El anuncio del 14 de enero sobre la creación de un nuevo comité técnico palestino para supervisar la reconstrucción de Gaza llega en un momento crítico. Mientras los Estados debaten sobre la gobernanza y la reconstrucción de Gaza, sobre el terreno, la supervivencia básica de 2,1 millones de personas pende de un hilo. Este momento exige una acción inmediata para levantar las restricciones asfixiantes que se están aplicando y que están desmantelando sistemáticamente los medios de supervivencia de los palestinos.
Las condiciones de hambruna en Gaza se han estabilizado moderadamente, pero la catástrofe humanitaria sigue agravándose.

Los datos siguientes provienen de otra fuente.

-- ==== Sys2Proof/Machine/Regs.lean ====
section
/-! DEFINITION. Regs: every register of the manager and tenant register space: its address, its bit
fields, their access codes and reset values, as the field tables of the spec give them. A tenant page
is numbered above PF0 BAR0: page `i` begins at 0x1000_0000 + 0x1_0000 * i. -/

namespace Sys2Proof.Machine

/-- The access codes of the field tables, and the two kinds of W1S of R574: `w1s` is a command bit,
`w1ss` a state bit, `lock` a lock bit, `wo` a per-write confirmation that reads 0. -/
inductive Acc where
  | ro | rw | rwx | w1c | w1s | w1ss | rwl | lock | wo
deriving DecidableEq, Repr

/-- What a write stores in place of the written value where the field table says so. -/
inductive Clamp where
  | none
  | atLeast (n : Nat)
  | atMost (n : Nat)
  | range (lo hi : Nat)
  | swap (v n : Nat)
  | only (a b n : Nat)
deriving DecidableEq, Repr

/-- The value stored for a written value. -/
def Clamp.apply : Clamp → Nat → Nat
  | .none, v => v
  | .atLeast n, v => max v n
  | .atMost n, v => min v n
  | .range lo hi, v => max lo (min v hi)
  | .swap a n, v => if v = a then n else v
  | .only a b n, v => if v = a ∨ v = b then v else n

/-- The reset value of a field: a number, or a value that depends on the register's index or on the part. -/
inductive Rst where
  | num (n : Nat)
  | idx
  | cat
  | link0
  | part
deriving DecidableEq, Repr

/-- One row of a field table. -/
structure FieldDesc where
  field : Field
  acc : Acc
  rst : Rst
  clamp : Clamp
deriving DecidableEq, Repr

/-- One register, or an array of registers of one or two dimensions. -/
structure RegDesc where
  base : Nat
  n1 : Nat
  s1 : Nat
  n2 : Nat
  s2 : Nat
  fields : List FieldDesc
deriving DecidableEq, Repr

/-- Address of PART (R23). -/
def Reg.part : Nat := 0x0
/-- PART `vendor` (R23). -/
def Fld.partVendor : Field := ⟨0, 16⟩
/-- PART `part` (R23). -/
def Fld.partPart : Field := ⟨16, 16⟩
/-- PART (R23). -/
def RegD.part : RegDesc := ⟨0x0, 1, 0x0, 1, 0x0,
  [⟨Fld.partVendor, .ro, (.num 0x0A71), .none⟩,
   ⟨Fld.partPart, .ro, (.num 0x0144), .none⟩]⟩

/-- Address of VERSION (R24). -/
def Reg.version : Nat := 0x8
/-- VERSION `step_num` (R24). -/
def Fld.versionStepNum : Field := ⟨0, 4⟩
/-- VERSION `step_letter` (R24). -/
def Fld.versionStepLetter : Field := ⟨4, 4⟩
/-- VERSION `grade` (R24). -/
def Fld.versionGrade : Field := ⟨8, 8⟩
/-- VERSION `keyopt` (R24). -/
def Fld.versionKeyopt : Field := ⟨16, 8⟩
/-- VERSION `mgr_if` (R24). -/
def Fld.versionMgrIf : Field := ⟨24, 8⟩
/-- VERSION (R24). -/
def RegD.version : RegDesc := ⟨0x8, 1, 0x0, 1, 0x0,
  [⟨Fld.versionStepNum, .ro, (.num 1), .none⟩,
   ⟨Fld.versionStepLetter, .ro, (.num 1), .none⟩,
   ⟨Fld.versionGrade, .ro, .part, .none⟩,
   ⟨Fld.versionKeyopt, .ro, .part, .none⟩,
   ⟨Fld.versionMgrIf, .ro, (.num 1), .none⟩]⟩

/-- Address of SERIAL (R25). -/
def Reg.serial : Nat := 0x10
/-- SERIAL `serial` (R25). -/
def Fld.serialSerial : Field := ⟨0, 64⟩
/-- SERIAL (R25). -/
def RegD.serial : RegDesc := ⟨0x10, 1, 0x0, 1, 0x0,
  [⟨Fld.serialSerial, .ro, .part, .none⟩]⟩

/-- Address of UNITS (R26). -/
def Reg.units : Nat := 0x18
/-- UNITS `tiles` (R26). -/
def Fld.unitsTiles : Field := ⟨0, 8⟩
/-- UNITS `rae` (R26). -/
def Fld.unitsRae : Field := ⟨8, 8⟩
/-- UNITS `dill` (R26). -/
def Fld.unitsDill : Field := ⟨16, 8⟩
/-- UNITS `fennel` (R26). -/
def Fld.unitsFennel : Field := ⟨24, 8⟩
/-- UNITS `sorrel` (R26). -/
def Fld.unitsSorrel : Field := ⟨32, 8⟩
/-- UNITS `marjoram` (R26). -/
def Fld.unitsMarjoram : Field := ⟨40, 8⟩
/-- UNITS `hosts` (R26). -/
def Fld.unitsHosts : Field := ⟨48, 8⟩
/-- UNITS `hbm_stacks` (R26). -/
def Fld.unitsHbmStacks : Field := ⟨56, 8⟩
/-- UNITS (R26). -/
def RegD.units : RegDesc := ⟨0x18, 1, 0x0, 1, 0x0,
  [⟨Fld.unitsTiles, .ro, .part, .none⟩,
   ⟨Fld.unitsRae, .ro, .part, .none⟩,
   ⟨Fld.unitsDill, .ro, .part, .none⟩,
   ⟨Fld.unitsFennel, .ro, .part, .none⟩,
   ⟨Fld.unitsSorrel, .ro, .part, .none⟩,
   ⟨Fld.unitsMarjoram, .ro, .part, .none⟩,
   ⟨Fld.unitsHosts, .ro, .part, .none⟩,
   ⟨Fld.unitsHbmStacks, .ro, .part, .none⟩]⟩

Las familias siguen desplazadas sin un refugio adecuado; los niños siguen acostándose con hambre; y la atención sanitaria básica está fuera del alcance de cientos de miles de personas.
Las lluvias invernales han convertido los campamentos de desplazados en mares de barro, lo que agrava el sufrimiento y aumenta considerablemente el riesgo de brotes de enfermedades. Los ataques aéreos y los bombardeos diarios de Israel continúan, con más de 500 palestinos asesinados desde que se anunció el acuerdo de alto el fuego en octubre. Solo este mes, siete complejos escolares de la Agencia de Naciones Unidas para los Refugiados Palestinos (UNRWA) en el este de Gaza han sido demolidos por las fuerzas israelíes.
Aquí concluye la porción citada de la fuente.